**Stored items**
++++++++++++++++++++

/-- DMA_TIMER, DMA_REPETITION_START, DMA_REPETITION_COMPLETE and STOP (R232 to R235): a timer fires in the ticks of its period and phase; a repetition whose
start event has come moves its rows; its completion is counted and the next one awaits its start; STOP takes effect at a
boundary, before a start of its own cycle. -/
def Obligations.DmaRuns : Prop :=
  ∀ (s : State) (blk ch j : Nat) (c : DmaChan) (d : Desc), s.Canonical → blk < 10 → ch < (if blk < 8 then 128 else 16) →
    c = s.dmaCh (dmaKey blk ch) → d = s.headDesc blk ch → c.job = some j →
    (∀ tmr period phase, tmr < 32 → SMap.get (0, 0) s.recs.timers (32 * blk + tmr) = (period, phase) → 0 < period → phase ≤ s.beacon →
      (s.beacon - phase) % period = 0 → SMap.get 0 s.mem.fired (32 * blk + tmr) ≠ s.beacon + 1 → s.stopped (dmaRegion blk) = false →
      c.state = 1 → c.ctl.getLsbD 10 = true → d.start = 1 → d.ev = tmr → (∀ i, i ≠ dmaKey blk ch → (s.dmaCh i).job = none) →
      exec (.dmaTimer blk tmr) s = .next (({ s with mem := { s.mem with
          fired := SMap.set 0 s.mem.fired (32 * blk + tmr) (s.beacon + 1)
          firedNet := SMap.set 0 s.mem.firedNet (32 * blk + tmr) (s.net (dmaRegion blk) + 1) } }).modDma (dmaKey blk ch) (fun c => if s.queueReady j d then { c with evSeen := true }
          else { c with miss := if c.miss = 0xFF then c.miss else c.miss + 1 }))) ∧
    (∀ rows, c.state = 1 → c.ctl.getLsbD 10 = true → c.ctl.getLsbD 11 = false → s.stopped (dmaRegion blk) = false → s.queueReady j d = true →
      d.start = 0 → 0 < d.len → d.dsp ≠ 6 → d.isMsg = false → s.repRows j c.home d c = some rows →
      exec (.dmaRepetitionStart blk ch) s = .next { s.modDma (dmaKey blk ch) (fun c => { c with
          state := 2, evSeen := false, startNet := s.net (dmaRegion blk) + 1 }) with
        mem := { s.mem with granules := s.mem.granules ++ rows.flatMap (fun x =>
          rowGranules (.dma blk ch) none d.len x.1 x.2 (if d.ssp = 0 then some c.sAddr.toNat else none)) } }) ∧
    (c.state = 2 → s.repBusy blk ch = false → s.stopped (dmaRegion blk) = false →
      (d.start ≠ 1 ∨ SMap.get 0 s.mem.firedNet (32 * blk + d.ev) ≠ s.net (dmaRegion blk) + 1) → d.dsp ≠ 6 → d.ssp ≠ 6 → d.sig = false → c.cmpTask.toNat < 0xFFFF → c.cmpChan.toNat < 0xFFFF →
      c.repN.toNat + 1 < d.rep →
      exec (.dmaRepetitionComplete blk ch) s = .next (s.modDma (dmaKey blk ch) (fun c => { c with
        cmpTask := c.cmpTask + 1, cmpChan := c.cmpChan + 1, repN := c.repN + 1, evSeen := false
        sAddr := BitVec.ofNat 64 (wrapN 64 (c.sAddr.toNat + d.srstr)), dAddr := BitVec.ofNat 64 (wrapN 64 (c.dAddr.toNat + d.drstr))
        state := if c.ctl.getLsbD 11 then 3 else 1 }))) ∧
    (c.state = 2 → s.repBusy blk ch = true → exec (.dmaRepetitionComplete blk ch) s = .next s) ∧
    (c.state ≠ 2 ∨ c.startNet ≠ s.net (dmaRegion blk) + 1 → exec (.stop blk ch) s = .next (s.modDma (dmaKey blk ch) (fun c => { c with
      ctl := c.ctl ||| 0x800, state := if c.state = 2 then 2 else 3 }))) ∧
    (c.state = 2 → c.startNet = s.net (dmaRegion blk) + 1 → ∃ t, exec (.stop blk ch) s = .next t ∧ (t.dmaCh (dmaKey blk ch)).state = 3 ∧
      (t.dmaCh (dmaKey blk ch)).ctl = c.ctl ||| 0x800 ∧ ∀ g ∈ t.mem.granules, g.owner ≠ .dma blk ch)


/-! ### Frames of the host -/

/-- The host port takes frame `f` of TYPE `typ` at once (R264, R270, R271, R273, R279, R356): there is link, its queue pair is ready, no frame
there waits and every earlier one has had its reply, no arbitration hold is on, the header is as it should be for a row that fixes `lead` bytes of
the body, and the TYPE is one that the queue pair carries. -/
structure Sys2Proof.FrameTaken (s : State) (typ : BitVec 8) (lead : Nat) (f : HostFrame) : Prop where
  link   : s.host.link = true
  ready  : (s.qp f.qpn.toNat).state = 1
  calm   : s.mgt.hold = false
  first  : (s.qp f.qpn.toNat).order = []
  unheld : s.qpBlocked f.qpn.toNat = false
  header : f.len.toNat = 16 + lead + f.body.length ∧ f.ver = 1 ∧ f.status = 0 ∧ f.rsv = 0
  fits   : 16 + lead + f.body.length ≤ if f.qpn = 0x10 then 4096 else 16384
  path   : (f.qpn = 0x10 ∧ typ.toNat ∈ [1, 2, 3, 4, 5, 6, 9, 10]) ∨ (f.qpn.toNat = 256 + f.job.toNat ∧ 3 ≤ typ.toNat ∧ typ.toNat ≤ 8)

/-- The device with its reply to frame `f` sent: the TYPE with bit 7 set, the frame's TAG and JOB, a status and a body. -/
def Sys2Proof.replied (s : State) (typ : BitVec 8) (f : HostFrame) (status : BitVec 16) (body : List Byte) : State :=
  { s with host := { s.host with tx := s.host.tx ++ [.frame f.qpn (typ ||| 0x80) f.tag f.job status body] } }

/-- The state that a QUERY reports (R273): 0 admitted, 1 running, 2 paused, 3 ended. -/
def Sys2Proof.queryState (b : Job) : Nat :=
  match b.state with
  | .loading | .admitted => 0
  | .running | .pausing | .aborting => 1
  | .paused => 2
  | .ended => 3

/-- The checks of a frame (R264, R270, R271, R279, R280, R356) and the QUERY frames (R273): no frame comes without link; on a closed queue pair its
packets are dropped and counted; in an arbitration hold, and behind a frame that waits, it is kept while a receive buffer is free and
answered with RNR NAK otherwise; a malformed one, one of an unknown TYPE, and one on the wrong queue pair are refused with 0x0053, 0x0054
and 0x0055. A device QUERY tells the part, the tables and the beacon; a job QUERY tells the state of the job. -/
def Obligations.FramesAreChecked : Prop :=
  ∀ (s : State) (typ : BitVec 8) (f : HostFrame), s.Canonical →
    (s.host.link = false → exec (.queryDevice f) s = .next s ∧ exec (.unknownType typ f) s = .next s) ∧
    (s.host.link = true → (s.qp f.qpn.toNat).state = 0 →
      ∃ t, exec (.queryDevice f) s = .next t ∧ { t with host := s.host, marks := s.marks } = s ∧
        t.host = { s.host with drop := satAdd s.host.drop (Nat.max 1 (ceilDiv (17 + f.body.length) 4096)) }) ∧
    (s.host.link = true → (s.qp f.qpn.toNat).state = 1 → (s.mgt.hold = true ∨ s.qpBlocked f.qpn.toNat = true) →
      exec (.queryJob f) s = .next { s with host := if s.heldCount f.qpn.toNat < (if f.qpn = 0x10 then 16 else 4)
        then { s.host with heldFrames := s.host.heldFrames ++ [(s.beacon, .queryJob f)] }
        else { s.host with tx := s.host.tx ++ [.rnrNak f.qpn] } }) ∧
    (s.host.link = true → (s.qp f.qpn.toNat).state = 1 → s.mgt.hold = false → s.qpBlocked f.qpn.toNat = false →
      (s.qp f.qpn.toNat).order = [] →
      (typ = 2 ∨ typ = 7 → f.ver = 1 → f.status = 0 → f.rsv = 0 → f.len.toNat = 16 + f.body.length →
        16 + f.body.length ≤ (if f.qpn = 0x10 then 4096 else 16384) → (if typ = 2 then f.qpn = 0x10 else f.qpn.toNat = 256 + f.job.toNat) →
        (f.body = [] ∨ ∃ b rest, f.body = b :: rest ∧ 2 ≤ b.toNat) → exec (.unknownType typ f) s = .next (replied s typ f 0x0053 [])) ∧
      (f.ver ≠ 1 ∨ f.len.toNat ≠ 17 + f.body.length → exec (.queryDevice f) s = .next (replied s 2 f 0x0053 [])) ∧
      (f.ver = 1 → f.status = 0 → f.rsv = 0 → f.len.toNat = 16 + f.body.length →
        16 + f.body.length ≤ (if f.qpn = 0x10 then 4096 else 16384) → (typ.toNat = 0 ∨ 10 < typ.toNat) →
        exec (.unknownType typ f) s = .next (replied s typ f 0x0054 [])) ∧
      (f.ver = 1 → f.status = 0 → f.rsv = 0 → f.len.toNat = 17 + f.body.length → 17 + f.body.length ≤ 16384 → f.qpn ≠ 0x10 →
        exec (.queryDevice f) s = .next (replied s 2 f 0x0055 []))) ∧
    (FrameTaken s 2 1 f → f.body = List.replicate 15 0 → f.job = 0xFF →
      exec (.queryDevice f) s = .next (replied s 2 f 0 (wordLe s.partId ++
        natLe 1 ((List.range 64).filter (fun n => field (s.tblStat n) 1 0 == 0)).length ++
        natLe 1 ((List.range 64).filter (fun n => field (s.tblStat n) 1 0 == 0 && (s.table (s.physTable n)).job.isNone)).length ++
        natLe 8 s.beacon ++ natLe 1 (b2n s.host.mode)))) ∧
    (∀ b, FrameTaken s 2 1 f → f.body = List.replicate 15 0 → f.job.toNat < 64 → s.job f.job.toNat = some b →
      exec (.queryJob f) s = .next (if b.state = .loading ∨ b.state = .aborting then replied s 2 f 0x0056 []
        else replied s 2 f 0 (natLe 1 (queryState b) ++ natLe 8 s.beacon ++ b.record)))

/-- PAUSE, RESUME, DETACH and ABORT of a job that can take them (R251 to R253, R259, R273), and JOB_PAUSED. A PAUSE arms every dealer of the job with
the trick and its occurrence; a RESUME names the first multiple of 195 ticks at least 200 ticks away; an ABORT stops every dealer; each
waits for its reply. Once all has paused, the context stands in the job's context area. -/
def Obligations.JobsPauseAndEnd : Prop :=
  ∀ (s : State) (f : HostFrame) (j : Nat) (b : Job), s.Canonical → j = f.job.toNat → j < 64 → s.job j = some b →
    (FrameTaken s 3 0 f → f.body.length = 144 → rdLe f.body 0 2 ≤ 0xFFF → (f.body.drop 8).take 133 = List.replicate 133 0 → b.taper = false →
      (b.state = .running ∨ b.state = .admitted) → (∀ u ∈ b.tables, (s.table u).run ≠ 3) →
      ∃ t, exec (.pause f) s = .next t ∧ { t with tables := s.tables, jobs := s.jobs, host := s.host } = s ∧
        { t.host with qps := s.host.qps } = s.host ∧ (t.qp f.qpn.toNat).order = [⟨0x83, f.tag, false, none⟩] ∧
        t.job j = some { b with state := .pausing, pauseTrick := rdLe f.body 0 2, pauseFrom := s.beacon, recipient := List.replicate 133 0
                                waiters := b.waiters ++ [⟨3, f.qpn, f.tag⟩] } ∧
        ∀ u, t.table u = if u ∈ b.tables then { s.table u with
          pause := BitVec.ofNat 13 (rdLe f.body 0 2 + 0x1000), pauseN := BitVec.ofNat 32 (rdLe f.body 4 4) } else s.table u) ∧
    (b.state = .pausing → s.allPaused j b = false → exec (.jobPaused j) s = .next s) ∧
    (∀ img, b.state = .pausing → s.allPaused j b = true → b.varDecl = some img →
      (∀ a, b.ctxBase ≤ a → a < b.ctxBase + b.ctxSize → s.mem.isBad .hbm (a / 32) = false) →
      ∃ (t : State) (bytes out : List Byte) (repart : Bool), exec (.jobPaused j) s = .next t ∧
        t.job j = some { b with state := .paused, context := some bytes, readOut := out, pauseRepart := repart, waiters := b.waiters.filter (fun w => w.typ != 3) } ∧
        (∀ i, i < bytes.length → i < b.ctxSize → SMap.get 0 t.mem.hbm (b.ctxBase + i) = bytes.getD i 0) ∧
        (∀ a, (a < b.ctxBase ∨ b.ctxBase + b.ctxSize ≤ a) → SMap.get 0 t.mem.hbm a = SMap.get 0 s.mem.hbm a)) ∧
    (FrameTaken s 4 0 f → f.body = [] → b.state = .paused → b.detaching = false →
      ∃ (t : State) (r : Nat), exec (.resume f) s = .next t ∧ { t with tables := s.tables, jobs := s.jobs, host := s.host } = s ∧
        r % 195 = 0 ∧ s.beacon + 200 ≤ r ∧ r < s.beacon + 395 ∧
        t.job j = some { b with state := .running, readOut := [], pauseTicks := b.pauseTicks + (r - b.pauseFrom), waiters := b.waiters ++ [⟨4, f.qpn, f.tag⟩] } ∧
        ∀ u, t.table u = if u ∈ b.tables then { s.table u with release := some r, pause := (s.table u).pause &&& 0xFFF } else s.table u) ∧
    (FrameTaken s 5 0 f → f.body = [] → b.state = .paused → b.detaching = false →
      ∃ t, exec (.detach f) s = .next t ∧ { t with jobs := s.jobs, host := s.host } = s ∧ { t.host with qps := s.host.qps } = s.host ∧
        t.job j = some { b with detaching := true, waiters := b.waiters ++ [⟨5, f.qpn, f.tag⟩] }) ∧
    (FrameTaken s 4 0 f → f.body = [] → b.state = .running → exec (.resume f) s = .next (replied s 4 f 0x0057 [])) ∧
    (FrameTaken s 6 0 f → f.body = [] → b.state = .running → b.waiters = [] → b.trapped = false → (∃ u ∈ b.tables, (s.table u).run ≠ 3) →
      ∃ t, exec (.abort f) s = .next t ∧ { t with tables := s.tables, jobs := s.jobs, host := s.host, dma := s.dma, noc := s.noc, ports := s.ports } = s ∧
        t.job j = some { b with state := .aborting, abortTick := s.now11, firstEvent := 0, waiters := [⟨6, f.qpn, f.tag⟩] } ∧
        ∀ u, if u ∈ b.tables then (t.table u).run = (if (s.table u).run = 0 then 0 else 3) ∧ (t.table u).ending = true ∧
            (t.table u).sends = [] ∧ (t.table u).seq.waits = [] ∧ (t.table u).pend = (s.table u).pend
          else t.table u = s.table u)

/-- COMPLETION_RECORD (R275): the record of a job whose tasks have ended and whose residue has been taken goes to the host in two writes, its first 8
bytes last, and in a frame where the submission asks for one; the job has ended, and its tables are free. -/
def Obligations.RecordsAreSent : Prop :=
  ∀ (s : State) (j : Nat) (b : Job), s.Canonical → j < 64 → s.job j = some b → (s.qp (256 + j)).state = 1 → s.host.link = true →
    (b.state = .running → b.residueTaken = true → (b.violated = true ∨ s.beacon ≤ b.stamp + b.bound + s.hostTime b + s.pausedTime b) → b.slotDirty = [] → s.requestsOpen j b = false → s.dmaStill j = true → b.waiters = [] →
      ∃ (t : State) (record : List Byte), exec (.completionRecord j) s = .next t ∧
        record.length = 1280 ∧ record.take 1 = [1] ∧ (record.drop 8).take 8 = natLe 8 b.stamp ∧ (record.drop 16).take 8 = natLe 8 s.beacon ∧
        t.job j = some { b with state := .ended, record := record, context := none } ∧
        t.host.tx = s.host.tx ++ [.write (BitVec.ofNat 24 (256 + j)) b.body.cmplRkey (b.body.cmplAddr + 8) (record.drop 8),
            .write (BitVec.ofNat 24 (256 + j)) b.body.cmplRkey b.body.cmplAddr (record.take 8)] ++
          (if b.body.flags.getLsbD 3 then [.frame (BitVec.ofNat 24 (256 + j)) 0xC1 0 (BitVec.ofNat 8 j) 0 record] else []) ∧
        (∀ u ∈ b.tables, (t.table u).job = none ∧ (t.table u).release = none) ∧ (t.qp (256 + j)).state = 0) ∧
    (b.state = .running → b.residueTaken = false → exec (.completionRecord j) s = .next s)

++++++++++++++++++++

**ACTIVITY**
Going back over the entries above, copy word for word every line from the one that has "(∀ a, b.ctxBase" on through the one that has "u).ending = true ∧".

**WRITTEN RESPONSE**
      (∀ a, b.ctxBase ≤ a → a < b.ctxBase + b.ctxSize → s.mem.isBad .hbm (a / 32) = false) →
      ∃ (t : State) (bytes out : List Byte) (repart : Bool), exec (.jobPaused j) s = .next t ∧
        t.job j = some { b with state := .paused, context := some bytes, readOut := out, pauseRepart := repart, waiters := b.waiters.filter (fun w => w.typ != 3) } ∧
        (∀ i, i < bytes.length → i < b.ctxSize → SMap.get 0 t.mem.hbm (b.ctxBase + i) = bytes.getD i 0) ∧
        (∀ a, (a < b.ctxBase ∨ b.ctxBase + b.ctxSize ≤ a) → SMap.get 0 t.mem.hbm a = SMap.get 0 s.mem.hbm a)) ∧
    (FrameTaken s 4 0 f → f.body = [] → b.state = .paused → b.detaching = false →
      ∃ (t : State) (r : Nat), exec (.resume f) s = .next t ∧ { t with tables := s.tables, jobs := s.jobs, host := s.host } = s ∧
        r % 195 = 0 ∧ s.beacon + 200 ≤ r ∧ r < s.beacon + 395 ∧
        t.job j = some { b with state := .running, readOut := [], pauseTicks := b.pauseTicks + (r - b.pauseFrom), waiters := b.waiters ++ [⟨4, f.qpn, f.tag⟩] } ∧
        ∀ u, t.table u = if u ∈ b.tables then { s.table u with release := some r, pause := (s.table u).pause &&& 0xFFF } else s.table u) ∧
    (FrameTaken s 5 0 f → f.body = [] → b.state = .paused → b.detaching = false →
      ∃ t, exec (.detach f) s = .next t ∧ { t with jobs := s.jobs, host := s.host } = s ∧ { t.host with qps := s.host.qps } = s.host ∧
        t.job j = some { b with detaching := true, waiters := b.waiters ++ [⟨5, f.qpn, f.tag⟩] }) ∧
    (FrameTaken s 4 0 f → f.body = [] → b.state = .running → exec (.resume f) s = .next (replied s 4 f 0x0057 [])) ∧
    (FrameTaken s 6 0 f → f.body = [] → b.state = .running → b.waiters = [] → b.trapped = false → (∃ u ∈ b.tables, (s.table u).run ≠ 3) →
      ∃ t, exec (.abort f) s = .next t ∧ { t with tables := s.tables, jobs := s.jobs, host := s.host, dma := s.dma, noc := s.noc, ports := s.ports } = s ∧
        t.job j = some { b with state := .aborting, abortTick := s.now11, firstEvent := 0, waiters := [⟨6, f.qpn, f.tag⟩] } ∧
        ∀ u, if u ∈ b.tables then (t.table u).run = (if (s.table u).run = 0 then 0 else 3) ∧ (t.table u).ending = true ∧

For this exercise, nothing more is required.